Proof verification $\lim_{x \rightarrow 0}{\sin(\frac{\pi}{x})}$ does not exist.

Question

Prove that $\lim_{x \rightarrow 0}{\sin(\frac{\pi}{x})}$ does not exist. Usually textbooks prove this by using two sequences that converge to different limits. I'd like to know if the following reasoning is valid.

Proof: Notice that $\lim_{x \rightarrow 0}{\sin(\frac{\pi}{x})}$ = $\lim_{x \rightarrow 0}{\sin(\frac{\pi}{x})} \cdot \frac{\frac{\pi}{x}}{\frac{\pi}{x}} = \lim_{x \rightarrow 0}{\frac{\sin(\frac{\pi}{x})}{\frac{\pi}{x}}} \cdot \frac{\pi}{x}$.

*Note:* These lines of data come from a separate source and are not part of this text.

-- ==== Sys2Proof/Tests/Slice0.lean ====
section
/-! SUPPORT. Tests/Slice0.lean: states and operands that meet the hypotheses of the statements, clause by clause, ill-formed
commands, and small tests against the spec's own numbers. -/
namespace Sys2Proof.Tests
open Sys2Proof Sys2Proof.Machine Sys2Proof.Machine.Reg

-- One theorem at a time: closed evaluations that wait for one another each hold a thread's stack.
set_option Elab.async false

/-! ## Small states -/

abbrev R : State := State.reset
def barImage : List Nat :=
  let h := [75, 76, 66, 49] ++ List.replicate 56 0
  h ++ leBytes 4 (crc32c h) ++ List.replicate 192 0
def M (m : Nat) : State := State.reset.set MODE 0 m
def bayOn (m : Nat) (b : Bay) : State := { (M m).set BAY_LINK_TYPE 11 1 with bays := List.replicate 12 b }
def laneIn (q l st : Nat) (x : Lane) : State :=
  { ((M 1).set BAY_LINK_TYPE q 2 |>.set CASCADE_ENABLE 0 1).set LANE_STATE (4 * q + l) st with lanes := List.replicate 52 x }
def quadIn (m : Nat) (x : Quad) : State := { (M m).set CASCADE_ENABLE 0 1 with quads := List.replicate 13 x }
def carry (s : State) : State := (List.range 4).foldl (fun t j => t.set LANE_STATE (48 + j) 8) s
def linkUp (role : Nat) (m : Nat) : State :=
  { carry (((M m).set CASCADE_ENABLE 0 1).set CASCADE_ROLE 0 role) with cascade := { exchanged := true, down := false, rxSeq := some 1 } }
def exch : State := (List.range 4).foldl (fun t j => t.set LANE_STATE (48 + j) 7) (linkUp 0 1)
def ctl (x : List Nat) : List Nat := x ++ List.replicate (24 - x.length) 0
def cam4 : CxpCamera := { maxRate := 6, connections := 4, highUplink := true, connIds := [some 0, some 1, some 2, some 3] }
def pkt : CamPacket := { lane := 3, slice := 3, epoch := 0, crcOk := true, lineReadable := true, streamId := 0, format := 1, tag := 9, firstPixel := 0, samples := [1, 2, 3, 4], last := true }
def camUp (b : Bay) : State := { (((((M 3).set BAY_LINK_TYPE 11 1).set BAY_STATE 11 2).set LANE_STATE 47 8).set INTAKE_TYPE 44 1).set INTAKE_WIDTH 11 4 with bays := List.replicate 12 b }
def easelOn (k : Easel) : State :=
  { (List.range 6).foldl (fun t i => t.set EASEL_STATE i 1) ((M 3).set BAY_LINK_TYPE 11 1) with easels := List.replicate 6 k, bays := List.replicate 12 { ferry := [List.replicate 24 0] } }
def mapBytes (n : Nat) : List Byte := [0, 0, 0, 0] ++ leBytes 4 0 ++ leBytes 4 n
def oneCam (m : Nat) : State :=
  { (((M m).set BAY_LINK_TYPE 0 1).set VIEW_WIDTH 0 64) with easels := List.replicate 6 { ctxs := [{ banks := [(0, { resample := mapBytes 64 })] }, {}] } }
def pk (slot : Nat) (secs : List (Nat × Nat × List Byte)) : List Byte :=
  let base := 64 + 24 * secs.length
  let dir := (secs.foldl (fun (a : List Byte × Nat) e => (a.1 ++ leBytes 2 e.1 ++ leBytes 2 e.2.1 ++ leBytes 4 (crc32c e.2.2) ++ leBytes 8 a.2 ++ leBytes 8 e.2.2.length, a.2 + e.2.2.length)) ([], base)).1
  let body := secs.flatMap (fun e => e.2.2)
  let h := [0x4D, 0x4A, 0x50, 0x4B] ++ leBytes 2 1 ++ leBytes 2 64 ++ leBytes 8 (base + body.length) ++ leBytes 2 slot ++ leBytes 2 secs.length ++ List.replicate 40 0
  h ++ leBytes 4 (crc32c h) ++ dir ++ body
def jobMin (slot : Nat) : List Byte := pk slot [(1, 0, []), (2, 0, [0, 0, 1] ++ List.replicate 13 0), (3, 0, tideBlank), (5, 0, List.replicate 16 0)]
def out1 : TaskOut := { frags := [{ strip := 0, view := 0, slice := 0, part := 0, x0 := 0, x1 := 3, r0 := 0, r1 := 3 }] }
def cellOn : Cell := { timing := true, out := true }
def strip0 : CStrip := { num := 0 }
def strip0c : CStrip := { num := 0, complete := true }
def out9 : OutLine := { num := 9, at_ := 0 }
def meas1 : TrimMeas := { dark := [], reference := [1, 1, 1, 1] }
def meas0 : TrimMeas := { dark := [], reference := [] }
def sg : Seg := { bay := 0, line := 10, planes := [List.replicate 64 7] }
def withSeg (g : Seg) (x : List CStrip) : State := { oneCam 3 with segs := List.replicate 12 [g], views := List.replicate 4 { strips := x } }
def casc : State := { carry ((((((oneCam 3).set CASCADE_ENABLE 0 1).set CASCADE_ROLE 0 0).set VIEW_CASCADE 0 1).set VIEW_CASCADE_OVERLAP 0 8)) with cascade := { exchanged := true, down := false, rxSeq := some 7 } }
def rp : Rep := { epoch := 0, number := 1, first := 0, phase := some 0, start := 0 }
def fab (x : CStrip) : State := { oneCam 3 with views := List.replicate 4 { strips := [x] } }
def relx : CStrip := { num := 0, released := true, complete := true }
def tk : Task := { view := 0, slice := 0, part := 0, strip := 0, r0 := 0, r1 := 255, out := some out1 }
def tiled (t : Task) : State := { M 3 with tiles := List.replicate 96 { queue := [t] } }
def overdue (n : Nat) : State := { M 3 with tiles := List.replicate 96 { queue := [tk], misses := n } }
def fragP : List Byte := leBytes 8 100 ++ leBytes 4 2 ++ [0, 0, 0, 0] ++ leBytes 4 5 ++ leBytes 4 6 ++ leBytes 4 4 ++ List.replicate 36 0
def mk (k : Marker) : State := { M 3 with motion := { R.motion with markers := List.replicate 16 k } }
def chanSet (k v : Nat) : State := (M 1).set CHAN_CFG k v
def chn : State := ((((M 3).set WH_ROW_BYTES 31 64).set WH_ROWS 31 1).set WH_SRC_ADDR 31 (2^34 + 2^33)).set WH_DST_ADDR 31 0x2E00000000
def jb : Job := { op := 1, src := ⟨0, 0x2E00000000, 64, 64, 1, 0⟩, dst := ⟨0, 0x2E00001000, 64, 64, 1, 0⟩, dstLimit := 4096, srcLimit := 0, level := 0, filter := 0, log2 := 16, status := 1 }
def busy (j : Job) : State := { chn with wharf := { jobs := [(31, j)] } }
def mb : State := { (M 3).set RING_ENABLE 4 1 with host := { R.host with mboxTail := 1 } }
def fwImg : List Byte := let b := [1, 2, 3]; [0x4B, 0x46, 0x57, 0x31] ++ leBytes 4 0 ++ leBytes 4 0x4D120000 ++ leBytes 8 67 ++ leBytes 4 (crc32c b) ++ List.replicate 40 0 ++ b
def mb1 : State := mb.set MODE 0 1
def cr : CamReq := { fn := 0, bay := 11, addr := 0, write := false, data := [], len := 4, sentAt := some 0 }
def cams : State := { (mb.set BAY_LINK_TYPE 11 1).set BAY_STATE 11 2 with host := { mb.host with pt := [cr] } }
def smOk : SmConfig := { sm2Length := divRoundUp (R.rxBits R.ecat.rxCount) 8, sm2Ok := true, sm3Length := divRoundUp (R.txBits R.ecat.txCount) 8, sm3Ok := true, dcActivation := 1, cycleNs := 1000000 }
def al (x : Nat) : State := (M 1).set ECAT_STATE 0 x
def libr (m : Nat) : State := { (M m).set PRELOAD_SLOT 0 9 with nv := { R.nv with pkgs := [(9, jobMin 9)] } }
def ldg (p : List Byte) : State := { (libr 2).set SWITCH_STATE 0 1 with web := { pendingJob := some p, pendingSlot := 9 } }
def ldd (m st : Nat) (p : List Byte) : State := { (libr m).set SWITCH_STATE 0 st with web := { pendingJob := some p, pendingSlot := 9 } }
def tideV0 : List Byte := leBytes 4 1 ++ List.replicate 12 0 ++ [0, 0, 0, 1, 0, 1] ++ List.replicate 58 0 ++ List.replicate 30 0 ++ [0x80, 0]
def jobV0 : List Byte := pk 9 [(1, 0, []), (2, 0, [0, 0, 1] ++ List.replicate 13 0), (3, 0, tideV0), (5, 0, List.replicate 16 0), (6, 0, List.replicate 64 0)]
def kept1 : State := { oneCam 3 with views := List.replicate 4 { strips := [strip0c] } }
def snp : State := { kept1.set SNAP_STATE 0 1 with upkeep := { snap := some (0, 63, 0, 1, 0) } }
def jbCopy : Job := { jb with op := 0 }
def jbSmall : Job := { jb with dstLimit := 1 }
def cam3 : CxpCamera := { cam4 with connections := 3 }
def tkDone : Task := { tk with counted := true }
def sgLast : Seg := { sg with bay := 11, view := 3 }
def smBad3 : SmConfig := { smOk with sm3Length := 0 }
def smDc2 : SmConfig := { smOk with dcActivation := 2 }
def moving : State := { (M 1).set OBS_STATE 0 1 with web := { job := some [] } }
def pktOld : CamPacket := { pkt with epoch := 1 }
def pktId4 : CamPacket := { pkt with streamId := 4 }
def pktCrc : CamPacket := { pkt with crcOk := false }
def pktId3 : CamPacket := { pkt with streamId := 3 }
def looping : State := { linkUp 0 1 with quads := List.replicate 13 { loopFar := true, loop := some (4, 0) } }
def exchFw : State := { exch with dict := exch.dict.put (FW_REVISION.key 0) 0 }
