-- ==== Sys2Proof/Laws/Decode.lean ====
section
/-!
SUPPORT. The fields of a word laid out from its parts: what the decoder reads is what the encoder placed. Fields
distribute over `|`, and each placed operand shows only in its own field.
-/

namespace Sys2Proof

theorem field_or (i n : Nat) (a b : Word) : (a ||| b).extractLsb' i n = a.extractLsb' i n ||| b.extractLsb' i n := by
  ext j hj; simp

theorem field_and (i n : Nat) (a b : Word) : (a &&& b).extractLsb' i n = a.extractLsb' i n &&& b.extractLsb' i n := by
  ext j hj; simp

/-! ### `x<<8` and `y<<4` -/

theorem op_placeX (x : Reg) : (placeX x).extractLsb' 12 4 = 0 := by revert x; decide
theorem x_placeX (x : Reg) : (placeX x).extractLsb' 8 4 = BitVec.ofFin x := by revert x; decide
theorem y_placeX (x : Reg) : (placeX x).extractLsb' 4 4 = 0 := by revert x; decide
theorem n_placeX (x : Reg) : (placeX x).extractLsb' 0 4 = 0 := by revert x; decide
theorem nn_placeX (x : Reg) : (placeX x).extractLsb' 0 8 = 0 := by revert x; decide
theorem op_placeY (y : Reg) : (placeY y).extractLsb' 12 4 = 0 := by revert y; decide
theorem x_placeY (y : Reg) : (placeY y).extractLsb' 8 4 = 0 := by revert y; decide
theorem y_placeY (y : Reg) : (placeY y).extractLsb' 4 4 = BitVec.ofFin y := by revert y; decide
theorem n_placeY (y : Reg) : (placeY y).extractLsb' 0 4 = 0 := by revert y; decide

/-! ### Immediates -/

theorem op_nn (v : Byte) : (v.setWidth 16).extractLsb' 12 4 = 0 := by ext i hi; interval_cases i <;> simp
theorem x_nn (v : Byte) : (v.setWidth 16).extractLsb' 8 4 = 0 := by ext i hi; simp
theorem nn_nn (v : Byte) : (v.setWidth 16).extractLsb' 0 8 = v := by ext i hi; interval_cases i <;> simp
theorem op_nnn (v : Imm12) : (v.setWidth 16).extractLsb' 12 4 = 0 := by ext i hi; simp
theorem nnn_nnn (v : Imm12) : (v.setWidth 16).extractLsb' 0 12 = v := by ext i hi; interval_cases i <;> simp
theorem op_n (v : BitVec 4) : (v.setWidth 16).extractLsb' 12 4 = 0 := by ext i hi; interval_cases i <;> simp
theorem x_n (v : BitVec 4) : (v.setWidth 16).extractLsb' 8 4 = 0 := by ext i hi; interval_cases i <;> simp
theorem y_n (v : BitVec 4) : (v.setWidth 16).extractLsb' 4 4 = 0 := by ext i hi; simp
theorem n_n (v : BitVec 4) : (v.setWidth 16).extractLsb' 0 4 = v := by ext i hi; interval_cases i <;> simp

/-! ### A word is laid out from its fields (30_encoding.md R81) -/

theorem placeX_xField (w : Word) : placeX (xField w) = (w.extractLsb' 8 4).setWidth 16 <<< 8 := by
  have h : ∀ v : BitVec 4, BitVec.ofNat 16 v.toFin.val <<< 8 = v.setWidth 16 <<< 8 := by decide
  exact h _

theorem placeY_yField (w : Word) : placeY (yField w) = (w.extractLsb' 4 4).setWidth 16 <<< 4 := by
  have h : ∀ v : BitVec 4, BitVec.ofNat 16 v.toFin.val <<< 4 = v.setWidth 16 <<< 4 := by decide
  exact h _

theorem word_of_op_x_y_n (w : Word) :
    w = (BitVec.setWidth 16 (opField w) <<< 12) ||| placeX (xField w) ||| placeY (yField w) |||
      (nField w).setWidth 16 := by
  rw [placeX_xField, placeY_yField, opField, nField]
  ext i hi; interval_cases i <;> simp [BitVec.getLsbD_eq_getElem]

theorem word_of_op_x_nn (w : Word) :
    w = (BitVec.setWidth 16 (opField w) <<< 12) ||| placeX (xField w) ||| (nnField w).setWidth 16 := by
  rw [placeX_xField, opField, nnField]
  ext i hi; interval_cases i <;> simp [BitVec.getLsbD_eq_getElem]

theorem word_of_op_nnn (w : Word) : w = (BitVec.setWidth 16 (opField w) <<< 12) ||| (nnnField w).setWidth 16 := by
  rw [opField, nnnField]
  ext i hi; interval_cases i <;> simp [BitVec.getLsbD_eq_getElem]

/-! ### Words and their bytes (20_memory.md R66) -/

/-- A word is rebuilt from the bytes memory holds. -/
theorem wordOfBytes_bytesOfWord (w : Word) :
    wordOfBytes (w.extractLsb' 8 8) (w.extractLsb' 0 8) = w := by
  ext i hi
  simp only [wordOfBytes, BitVec.getElem_or, BitVec.getElem_shiftLeft, BitVec.getElem_setWidth, BitVec.getLsbD_extractLsb']
  by_cases h : i < 8
  · simp [h, BitVec.getLsbD_eq_getElem hi]
  · have h1 : 8 + (i - 8) = i := by omega
    have h2 : i - 8 < 8 := by omega
    simp [h, h1, h2, BitVec.getLsbD_eq_getElem hi]

/-- The value of a big-endian word (20_memory.md R65). -/
theorem wordOfBytes_toNat (hi lo : Byte) : (wordOfBytes hi lo).toNat = hi.toNat * 256 + lo.toNat := by
  have h1 := hi.isLt
  have h2 := lo.isLt
  have h3 : hi.toNat <<< 8 % 65536 = hi.toNat <<< 8 := Nat.mod_eq_of_lt (by rw [Nat.shiftLeft_eq]; omega)
  simp only [wordOfBytes, BitVec.toNat_or, BitVec.toNat_shiftLeft, BitVec.toNat_setWidth]
  rw [Nat.mod_eq_of_lt (by omega : hi.toNat < 2 ^ 16), Nat.mod_eq_of_lt (by omega : lo.toNat < 2 ^ 16), h3,
    ← Nat.shiftLeft_add_eq_or_of_lt h2, Nat.shiftLeft_eq]

/-- Decoding the bytes of a word is decoding the word. -/
theorem decode_bytesOfWord (w : Word) (rest : List Byte) :
    decode (bytesOfWord w ++ rest) =
      match decodeWord w with | .instr i => .instr i rest | .unsupported why => .unsupported why := by
  cases h : decodeWord w <;> simp [bytesOfWord, decode, wordOfBytes_bytesOfWord, h]

end Sys2Proof
end

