-- ==== Sys2Proof/Laws/State.lean ====
section
/-!
SUPPORT. One lemma per field per update of State, true by `rfl`; and reading a register or a byte through an update that
does not touch it.
-/

namespace Sys2Proof.Machine

variable (s : State)

/-! ### `writeByte` -/

@[simp] theorem State.writeByte_mem (a : Nat) (b : Byte) : (s.writeByte a b).mem = Memory.write s.params.font s.mem a b := rfl
@[simp] theorem State.writeByte_V (a : Nat) (b : Byte) : (s.writeByte a b).V = s.V := rfl
@[simp] theorem State.writeByte_I (a : Nat) (b : Byte) : (s.writeByte a b).I = s.I := rfl
@[simp] theorem State.writeByte_pc (a : Nat) (b : Byte) : (s.writeByte a b).pc = s.pc := rfl
@[simp] theorem State.writeByte_stack (a : Nat) (b : Byte) : (s.writeByte a b).stack = s.stack := rfl
@[simp] theorem State.writeByte_sp (a : Nat) (b : Byte) : (s.writeByte a b).sp = s.sp := rfl
@[simp] theorem State.writeByte_DT (a : Nat) (b : Byte) : (s.writeByte a b).DT = s.DT := rfl
@[simp] theorem State.writeByte_ST (a : Nat) (b : Byte) : (s.writeByte a b).ST = s.ST := rfl
@[simp] theorem State.writeByte_FB (a : Nat) (b : Byte) : (s.writeByte a b).FB = s.FB := rfl
@[simp] theorem State.writeByte_run (a : Nat) (b : Byte) : (s.writeByte a b).run = s.run := rfl
@[simp] theorem State.writeByte_stop (a : Nat) (b : Byte) : (s.writeByte a b).stop = s.stop := rfl
@[simp] theorem State.writeByte_sound (a : Nat) (b : Byte) : (s.writeByte a b).sound = s.sound := rfl
@[simp] theorem State.writeByte_keys (a : Nat) (b : Byte) : (s.writeByte a b).keys = s.keys := rfl
@[simp] theorem State.writeByte_frames (a : Nat) (b : Byte) : (s.writeByte a b).frames = s.frames := rfl
@[simp] theorem State.writeByte_rand (a : Nat) (b : Byte) : (s.writeByte a b).rand = s.rand := rfl
@[simp] theorem State.writeByte_draws (a : Nat) (b : Byte) : (s.writeByte a b).draws = s.draws := rfl
@[simp] theorem State.writeByte_turns (a : Nat) (b : Byte) : (s.writeByte a b).turns = s.turns := rfl
@[simp] theorem State.writeByte_params (a : Nat) (b : Byte) : (s.writeByte a b).params = s.params := rfl
@[simp] theorem State.writeByte_getV (a : Nat) (b : Byte) (q : Reg) : (s.writeByte a b).getV q = s.getV q := rfl

/-! ### `setV` -/

@[simp] theorem State.setV_mem (r : Reg) (b : Byte) : (s.setV r b).mem = s.mem := rfl
@[simp] theorem State.setV_V (r : Reg) (b : Byte) : (s.setV r b).V = s.V.set r.val b := rfl
@[simp] theorem State.setV_I (r : Reg) (b : Byte) : (s.setV r b).I = s.I := rfl
@[simp] theorem State.setV_pc (r : Reg) (b : Byte) : (s.setV r b).pc = s.pc := rfl
@[simp] theorem State.setV_stack (r : Reg) (b : Byte) : (s.setV r b).stack = s.stack := rfl
@[simp] theorem State.setV_sp (r : Reg) (b : Byte) : (s.setV r b).sp = s.sp := rfl
@[simp] theorem State.setV_DT (r : Reg) (b : Byte) : (s.setV r b).DT = s.DT := rfl
@[simp] theorem State.setV_ST (r : Reg) (b : Byte) : (s.setV r b).ST = s.ST := rfl
@[simp] theorem State.setV_FB (r : Reg) (b : Byte) : (s.setV r b).FB = s.FB := rfl
@[simp] theorem State.setV_run (r : Reg) (b : Byte) : (s.setV r b).run = s.run := rfl
@[simp] theorem State.setV_stop (r : Reg) (b : Byte) : (s.setV r b).stop = s.stop := rfl
@[simp] theorem State.setV_sound (r : Reg) (b : Byte) : (s.setV r b).sound = s.sound := rfl
@[simp] theorem State.setV_keys (r : Reg) (b : Byte) : (s.setV r b).keys = s.keys := rfl
@[simp] theorem State.setV_frames (r : Reg) (b : Byte) : (s.setV r b).frames = s.frames := rfl
@[simp] theorem State.setV_rand (r : Reg) (b : Byte) : (s.setV r b).rand = s.rand := rfl
@[simp] theorem State.setV_draws (r : Reg) (b : Byte) : (s.setV r b).draws = s.draws := rfl
@[simp] theorem State.setV_turns (r : Reg) (b : Byte) : (s.setV r b).turns = s.turns := rfl
@[simp] theorem State.setV_params (r : Reg) (b : Byte) : (s.setV r b).params = s.params := rfl
@[simp] theorem State.setV_readByte (r : Reg) (b : Byte) (q : Nat) : (s.setV r b).readByte q = s.readByte q := rfl
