-- ==== Sys2Proof/Tests/Slice0.lean ====
section
/-!
SUPPORT. Tests: words written out bit by bit from 30_encoding.md, the well-formedness check, one-step vectors whose expected
results are those of 95_test_vectors.md (its ids in each comment), and a witness for the hypotheses of every statement.
-/

namespace Sys2Proof.Machine.Tests

/-! ### Small states -/

/-- A register file of zeros but for the values listed. -/
def regs (l : List (Reg × Byte)) : Vector Byte 16 := l.foldl (fun v c => v.set c.1.val c.2) (Vector.replicate 16 0)

/-- The reset state with registers `l`, the word `w` at 0x200. -/
def prog (w : Word) (l : List (Reg × Byte)) : State := { State.reset with V := regs l }.placeWord w

/-- The keys listed, pressed. -/
def pressed (l : List Reg) : Keys := Vector.ofFn fun k => decide (k ∈ l)

/-- The result is a next state with the property. -/
def is (r : Result) (p : State → Bool) : Bool :=
  match r with
  | .next t => p t
  | .fault _ => false
  | .refused _ => false

/-- The property holds after one step of the word `w` at 0x200 with registers `l`. -/
def after (w : Word) (l : List (Reg × Byte)) (p : State → Bool) : Bool := is (step (prog w l)) p

/-- The state halted with that fault, `stop` set, `sound` clear. -/
def faulted (k : FaultKind) (p : Word) (w : Option Word) (t : State) : Bool :=
  decide (t.run = .halted (.fault k p w) ∧ t.pc = p ∧ t.stop = true ∧ t.sound = false)

/-! ### Well-formed terms (30_encoding.md R83) -/

/-- The one check of `Instr.wf`: a row count of 16 is no operand. -/
theorem test_wf_refuses_sixteen_rows : (Instr.drw 0 0 16).wf = false := by decide
theorem test_wf_accepts_fifteen_rows : (Instr.drw 15 15 15).wf = true := by decide

/-! ### Words written out from the `Encoding:` lines -/

theorem test_decode_display :
    decodeWord 0b0000000011100000#16 = .instr .cls ∧
    decodeWord 0b1101001101010111#16 = .instr (.drw 3 5 7) := by decide

theorem test_decode_control :
    decodeWord 0b0000000011101110#16 = .instr .ret ∧
    decodeWord 0b0001101010111100#16 = .instr (.jp 0xABC#12) ∧
    decodeWord 0b0010010101010101#16 = .instr (.call 0x555#12) ∧
    decodeWord 0b0011001101000010#16 = .instr (.seImm 3 0x42#8) ∧
    decodeWord 0b0100001101000010#16 = .instr (.sneImm 3 0x42#8) ∧
    decodeWord 0b0101000100100000#16 = .instr (.seReg 1 2) ∧
    decodeWord 0b1001000100100000#16 = .instr (.sneReg 1 2) ∧
    decodeWord 0b1011001111111110#16 = .instr (.jpV0 0x3FE#12) := by decide

theorem test_decode_alu :
    decodeWord 0b0110101001000010#16 = .instr (.ldImm 0xA 0x42#8) ∧
    decodeWord 0b0111000100100000#16 = .instr (.addImm 1 0x20#8) ∧
    decodeWord 0b1000000100100000#16 = .instr (.ldReg 1 2) ∧
    decodeWord 0b1000000100100001#16 = .instr (.orReg 1 2) ∧
    decodeWord 0b1000000100100010#16 = .instr (.andReg 1 2) ∧
    decodeWord 0b1000000100100011#16 = .instr (.xorReg 1 2) ∧
    decodeWord 0b1000000100100100#16 = .instr (.addReg 1 2) ∧
    decodeWord 0b1000000100100101#16 = .instr (.subReg 1 2) ∧
    decodeWord 0b1000000100100110#16 = .instr (.shrReg 1 2) ∧
    decodeWord 0b1000000100100111#16 = .instr (.subnReg 1 2) ∧
    decodeWord 0b1000000100101110#16 = .instr (.shlReg 1 2) ∧
    decodeWord 0b1100000100001111#16 = .instr (.rnd 1 0x0F#8) := by decide

theorem test_decode_index_memory :
    decodeWord 0b1010001100000000#16 = .instr (.ldI 0x300#12) ∧
    decodeWord 0b1111001000011110#16 = .instr (.addI 2) ∧
    decodeWord 0b1111001100101001#16 = .instr (.ldF 3) ∧
    decodeWord 0b1111101000110011#16 = .instr (.ldB 0xA) ∧
    decodeWord 0b1111001001010101#16 = .instr (.storeRegs 2) ∧
    decodeWord 0b1111111101100101#16 = .instr (.loadRegs 0xF) := by decide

From the fundametal trigonometric limit, we know that $\lim_{x \rightarrow 0}{\frac{\sin(\frac{\pi}{x})}{\frac{\pi}{x}}} = 1$.

Also, $\lim_{x \rightarrow 0^+}{\frac{\pi}{x}} = +\infty$ and $\lim_{x \rightarrow 0^-}{\frac{\pi}{x}} = -\infty$.

Hence, $\lim_{x \rightarrow 0^+}{\frac{\sin(\frac{\pi}{x})}{\frac{\pi}{x}}} \cdot \frac{\pi}{x} = +\infty$ and $\lim_{x \rightarrow 0^-}{\frac{\sin(\frac{\pi}{x})}{\frac{\pi}{x}}} \cdot \frac{\pi}{x} = -\infty$.

Therefore, $\lim_{x \rightarrow 0}{\frac{\sin(\frac{\pi}{x})}{\frac{\pi}{x}}} \cdot \frac{\pi}{x} = \lim_{x \rightarrow 0}{\sin(\frac{\pi}{x})}$ does not exist.

Answer 1

No, this is not correct. Since $x\mapsto\sin\left(\frac\pi x\right)$ is a bounded function, there is no way you can have $\lim_{x\to0^\pm}=\pm\infty$.

If $\lim_{x\to0}f(x)=0$, then, yes, $\lim_{x\to0}\frac{\sin(f(x))}{f(x)}=1$. But you don't have $\lim_{x\to0}\frac\pi x=0$.

Answer 2

$\lim_{ x \to 0}\frac{sin(\frac{\pi}{x})}{\frac{\pi}{x}} \neq 1$.

Look here for a explanation. In the way you have done, the limit for both cases $x \to 0^{+}$ and $x \to 0^{-}$ will be zero.

Answer 3

$$L=\lim_{x\to 0}~ \sin(\pi/x)$$ is a real, bounded in $[-1,1]$ but uncertain number. So the limit does not exist.